Novartis in political row after denying Belgian toddler compassionate access to gene therapy
The controversy over Novartis’ ultra-pricey gene therapy Zolgensma has intensified after it allegedly refused to supply the one-off therapy to a sick toddler in Belgium on compassionate grounds.
According to The Brussels Times, the family of the toddler named Pia, who suffers from the ultra-rare disease spinal muscular atrophy (SMA) have been running a crowdfunding campaign to pay for treatment with the world’s most expensive drug.
Pia’s family have raised the 1.9 million euros needed to pay for Zolgensma, which has not yet been approved in Europe.
However, according to the report Belgium’s health minister Maggie De Block said the company had refused a request for compassionate use for Zolgensma (onasemnogene abeparvovec).
Compassionate use is allowed in EU laws under strict conditions, where governments can request that patients receive unauthorised medicines if there is no satisfactory alternative and they cannot enter clinical trials.
The Brussels Times reported that De Block’s spokesperson Audrey Dorigo said Novartis had rejected a request for compassionate use, even though the government considered that all conditions were met.
Dorigo told the website that the “refusal is not justified” and cited cases where other pharma companies have agreed to provide unapproved drugs under compassionate use arrangements.
Novartis has issued a statement, saying that it did not comment on individual patient cases, and adding that the drug had been priced “cost effectively” in the US based on Novartis’ analysis of the one-time transformative therapy.
The company added in a statement that “healthcare systems need to find new ways to organise care and provide coverage for treatments that provide a lifetime of benefits.
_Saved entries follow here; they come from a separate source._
/-- The fault of an outstanding operation: at its own instruction, whose lanes take no result (R139). -/
def opFault (o : Op) (code : FaultCode) (x : LaneAcc) : FaultInfo :=
  { code := code, lane := some x.lane, acc := if o.writes then (if o.reads then 2 else 1) else 0, va := x.va, off := x.off
    buf := o.buf, place := some (o.idx, o.off, o.word), mask := some o.emask }

/-- The first access, in ascending lane order, whose bytes cannot be consumed (R139, R173, R340). -/
def State.opError (s : State) (g : Group) (o : Op) : Option (FaultCode × LaneAcc) :=
  if !o.reads then none
  else o.accs.findSome? fun x =>
    (if !o.strong && x.places.any (s.badLine (s.coreOf g) g.hedge) then some .uncorr else s.consumeFault x.places).map
      fun c => (c, x)

/-- A fault of an outstanding operation of a group, which is in focus only while it is taken. -/
def State.faultAt (s : State) (g : Nat) (e : Mask) (i : FaultInfo) : State :=
  ((s.focusOn g).takeFault e i).focusOn s.focus.id

/-- Every access of an operation in COPY is left to STALLED_WRITE_ACCEPT. -/
def LaneAcc.copying (s : State) (x : LaneAcc) : Bool := x.places.any s.placeInCopy

/-- TILE_OP_DONE: MZERO clears its rows; MLD and MST perform one more sector of a lane's row, and the last one completes
the instruction (R231, R239, R240). R240 does not order the sectors and lanes of one instruction: the model moves them in
ascending order (log 78, DESIGN CHOICE). -/
def execTileOpDone (g p : Nat) (s : State) : Host.Outcome State Fault Refusal :=
  match s.group g with
  | none => .next s
  | some gr =>
    match gr.pend.find? (fun o => o.id == p) with
    | none => .next s
    | some o =>
      match o.kind, o.dst with
      | .mzero t, _ =>
        if !gr.tileTurn t o.id then .next s
        else .next (s.mapGroup g fun x =>
          (x.setRows o.emask t fun _ => Vector.replicate 32 0).dropOp o.id)
      | .load, .tile t f =>
        if !gr.tileTurn t o.id || !s.mayPerform gr o then .next s
        else
          match s.opError gr o with
          | some (c, a) => .next ((s.mapGroup g fun x => x.dropOp o.id).faultAt g o.emask (opFault o c a))
          | none =>
            match o.accs with
            | [] => .next (s.mapGroup g fun x => x.dropOp o.id)
            | x :: rest =>
              let (u, bs) := s.performAcc gr o x
              let got := o.got ++ [(x.lane, bs)]
              if rest.isEmpty then
                .next ((u.opAcquire gr o).mapGroup g fun y => (y.land o.emask (.tile t f) got).dropOp o.id)
              else .next (u.mapGroup g fun y => y.setOp { o with accs := rest, got := got })
      | .store, .tile t _ =>
        if !gr.tileTurn t o.id || !s.mayPerform gr o then .next s
        else
          match o.accs with
          | [] => .next (s.mapGroup g fun x => x.dropOp o.id)
          | x :: rest =>
            if !s.placesRoom o.strong x.places then .next (s.askRoom x.places)
            else
              let i := 4 - (o.accs.filter fun y => y.lane == x.lane).length
              let (u, _) := s.performAcc gr o { x with data := rowBytes (gr.tile t) x.lane i }
              .next (u.mapGroup g fun y =>
                if rest.isEmpty then y.dropOp o.id else y.setOp { o with accs := rest })
      | _, _ => .next s

/-! ## Bank-side matrix-vector work (R244 to R247) -/

/-- A bank layout descriptor. -/
structure Bank where
  cols : Nat
  kb : Nat
  rows : Nat
  stackMask : Nat
  fmt : Nat
  deriving DecidableEq, Repr

/-- The descriptor of four words, or none where R244 faults BUFIDX whatever the entry. The layout's table asks for a KB that is a
nonzero multiple of 16, and R244's list of cases does not name another one: it counts as a malformed descriptor, BUFIDX (log 97,
DESIGN CHOICE). -/
def decodeBank : List Word64 → Option Bank
  | [w0, w1, w2, w3] =>
    let b : Bank := ⟨(w0.extractLsb' 0 32).toNat, (w0.extractLsb' 32 16).toNat, (w1.extractLsb' 0 32).toNat,
      (w2.extractLsb' 0 12).toNat, (w2.extractLsb' 12 4).toNat⟩
    if w3 != 0 || w2.extractLsb' 16 48 != 0 || w1.extractLsb' 32 32 != 0 || w0.extractLsb' 48 16 != 0 ||
        b.fmt == 0 || 5 < b.fmt || b.rows == 0 || b.cols == 0 || b.stackMask == 0 || b.kb == 0 || b.kb % 16 != 0 ||
        256 < (b.cols + b.kb - 1) / b.kb then none
    else some b
  | _ => none

/-- The code of a matrix format (R228). -/
def matCode : MatFmt → Nat
  | .f64 => 0
  | .f16 => 1
  | .bf16 => 2
  | .e4m3 => 3
  | .e5m2 => 4
  | .e2m1 => 5
  | .i8 => 6
  | .n8 => 7
  | .i4 => 8
  | .n4 => 9

/-- Bits of a weight, codes 1 to 5. -/
def Bank.bits (b : Bank) : Nat := if b.fmt ≤ 2 then 16 else if b.fmt ≤ 4 then 8 else 4

/-- The row pitch of the weights. -/
def Bank.pitch (b : Bank) : Nat := packedPitch b.cols b.bits

/-- The descriptor of a BANKMV entry, or none where R244 faults BUFIDX. -/
def Hedge.bank (h : Hedge) (e : BufEntry) : Option Bank :=
  if 1024 ≤ e.aux then none
  else
    (find1 h.banks e.aux).bind fun ws =>
      (decodeBank ws).bind fun b => if e.len < b.rows * b.pitch then none else some b
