/-- The lowest WGID that is free on a core (R197) (log 35, DEDUCED). -/
def State.freeWgid (s : State) (core : Nat) : Nat :=
  ((List.range 64).find? fun i => !s.wgs.any fun w => w.core == some core && w.wgid == i).getD 0

/-! ## Dispatch order (R389, R390) -/

/-- A workgroup that waits to be placed: its key, and its identity when it has been saved. -/
structure Cand where
  lseq : Nat
  cls : Nat
  index : Nat
  wg : Option Nat
  deriving DecidableEq, Repr

/-- Dispatch order: class descending, sequence number and index ascending (R389). -/
def Cand.ahead (a b : Cand) : Bool :=
  decide (b.cls < a.cls) || (a.cls == b.cls &&
    (decide (a.lseq < b.lseq) || (a.lseq == b.lseq && decide (a.index < b.index))))

/-- The first in dispatch order. -/
def firstCand : List Cand → Option Cand
  | [] => none
  | c :: cs =>
    match firstCand cs with
    | none => some c
    | some x => if x.ahead c then some x else some c

/-- The last in dispatch order. -/
def lastCand : List Cand → Option Cand
  | [] => none
  | c :: cs =>
    match lastCand cs with
    | none => some c
    | some x => if x.ahead c then some c else some x

/-- The key of a workgroup. -/
def State.candOf (s : State) (w : Workgroup) : Cand :=
  ⟨w.lseq, ((s.launch w.hedge w.lseq).map (·.cls)).getD 0, w.index, some w.id⟩

/-- The groups of a saved workgroup that a restore seats: all but those that wait for a reply alone (R419). -/
def State.returning (s : State) (w : Nat) : List Group :=
  s.groups.filter fun g =>
    g.wg == w && g.seat.isNone && !g.trails && !(g.awaitsReply && g.svcReplies.all fun r => !r.ready)

/-- A swapped-out workgroup may be placed again (R390). -/
def State.swapOver (s : State) (w : Workgroup) : Bool :=
  match w.swapped with
  | none => true
  | some q =>
    match s.launch w.hedge q with
    | some l => decide (l.wgcount ≤ l.placed)
    | none => true

/-- What may be placed: saved workgroups, and the next new workgroup of each admitted launch. -/
def State.cands (s : State) (h : Hedge) : List Cand :=
  ((s.wgs.filter fun w => w.hedge == h.p.id && w.core.isNone && !s.wgDone w && s.swapOver w &&
      !(s.returning w.id).isEmpty).map s.candOf) ++
  (h.launches.filter fun l => l.admitted && !l.complete && decide (l.placed < l.wgcount)).map fun l =>
    ⟨l.seq, l.cls, l.placed, none⟩

/-- The logical cores of a launch's rectangle, in ascending order (R381, R389). -/
def Hedge.lcoresOf (h : Hedge) (l : Launch) : List Nat :=
  (List.range h.cores).filter fun i => (rectCores l.rect).contains (h.logical i)

/-- The logical cores on which a candidate may stand: a saved one's own (R350). -/
def State.candCores (s : State) (h : Hedge) (c : Cand) : List Nat :=
  match c.wg.bind s.wgOf with
  | some w => [w.lcore]
  | none => ((s.launch h.p.id c.lseq).map h.lcoresOf).getD []

/-- The logical core on which a candidate is placed now. -/
def State.candPlace (s : State) (h : Hedge) (c : Cand) : Option Nat :=
  match s.launch h.p.id c.lseq with
  | none => none
  | some l =>
    let n := match c.wg with
      | some w => h.twice (s.returning w).length
      | none => h.twice l.groups
    (s.candCores h c).find? fun i => s.fitsAt h l n i (c.index % max 1 l.p)

/-- The launch of the progress workgroup (R390). -/
def Hedge.progressLaunch (h : Hedge) : Option Launch :=
  h.launches.find? fun l => l.admitted && decide (l.finished < l.wgcount)

/-- The progress workgroup: launch and index (R390). -/
def State.progress (s : State) (h : Hedge) : Option (Nat × Nat) :=
  h.progressLaunch.map fun l =>
    let open_ := (s.wgs.filter fun w => w.hedge == h.p.id && w.lseq == l.seq && !s.wgDone w).map (·.index)
    (l.seq, open_.foldl min l.placed)

/-- A group that is parked on a counter, a presence bit, an SVC or a WAIT, stopped at a fault, or waiting to retire
(R168, R390). -/
def Group.parked (g : Group) : Bool :=
  g.seat.isNone || (g.stop.map fun x => !x.ready).getD false || (g.clause.isNone && g.frontier.isEmpty) || g.presence ||
    g.waitUntil.isSome || !g.cwaits.isEmpty || g.svcWait.isSome

/-- The resident workgroups on the cores where a candidate may stand, that a test picks. -/
def State.victims (s : State) (h : Hedge) (c : Cand) (pick : Workgroup → Bool) : List Cand :=
  let cores := (s.candCores h c).map fun i => h.map.getD i 0
  ((s.wgs.filter fun w => w.hedge == h.p.id && (w.core.map cores.contains).getD false && !s.wgDone w && pick w).map
    s.candOf)

/-- What the hub does next for a hedge: place a workgroup on a logical core, or have one saved. -/
inductive Dispatch where
  | place (c : Cand) (lcore : Nat)
  | evict (w : Nat) (swap : Option Nat)
  deriving DecidableEq, Repr

/-- The next in order that is not the progress workgroup: placed where it fits in the room of `t`, or room made by class
(R389). -/
def State.orderly (s t : State) (h : Hedge) (cs : List Cand) : Option Dispatch :=
  match firstCand cs with
  | none => none
  | some c =>
    match t.candPlace h c with
    | some i => some (.place c i)
    | none =>
      let keep := s.progress h
      let vs := s.victims h c fun w => decide ((s.candOf w).cls < c.cls) && keep != some (w.lseq, w.index)
      if vs.any fun v => (v.wg.map s.saving).getD false then none
      else (lastCand vs).bind fun v => v.wg.map fun w => .evict w none

/-- The machine as its room stands without the swap-outs for a launch: the workgroups swapped out for it hold their allotments
(R390). -/
def State.beforeSwaps (s : State) (h : Hedge) (q : Nat) : State :=
  let ws := s.wgs.filter fun w => w.hedge == h.p.id && w.core.isNone && w.swapped == some q
  ws.foldl (fun t w =>
    let core := h.map.getD w.lcore 0
    let sit (g : Group) : Group := if g.wg == w.id && g.seat.isNone then { g with seat := some ⟨core, 0, 0, 0⟩ } else g
    { (t.mapWg w.id fun x => { x with core := some core }).holdRegion h.p.id w.lseq w.lcore with
      focus := sit t.focus, others := t.others.map sit }) s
“As an industry, we are committed to maintaining and intensifying an open dialogue with all stakeholders, to find solutions together to bring new therapies to patients who can benefit in Belgium and elsewhere,” Novartis said.
Zolgensma is under review in Europe, but in July it emerged that the European Medicines Agency’s CHMP scientific committee had removed Zolgensma from an accelerated assessment programme.
The Committee for Medicinal Products for Human Use (CHMP) did not announce the reasoning behind the decision, which means the gene therapy will be reviewed in 210 days rather than the accelerated 150 days.
This paves the way for a potential approval in the final quarter of this year, or the first quarter of 2020 depending on how the review proceeds.
The company is also at the centre of an argument over Zolgensma in the US, where the gene therapy has been approved since May.
Last month politicians urged the FDA to take tough action against Novartis for failing to disclose that manipulated non-clinical data had been included in the Zolgensma filing dossier.
The information dates back to when the drug was in very early development by the biotech AveXis, before Novartis’ $8.7 billion takeover in April last year.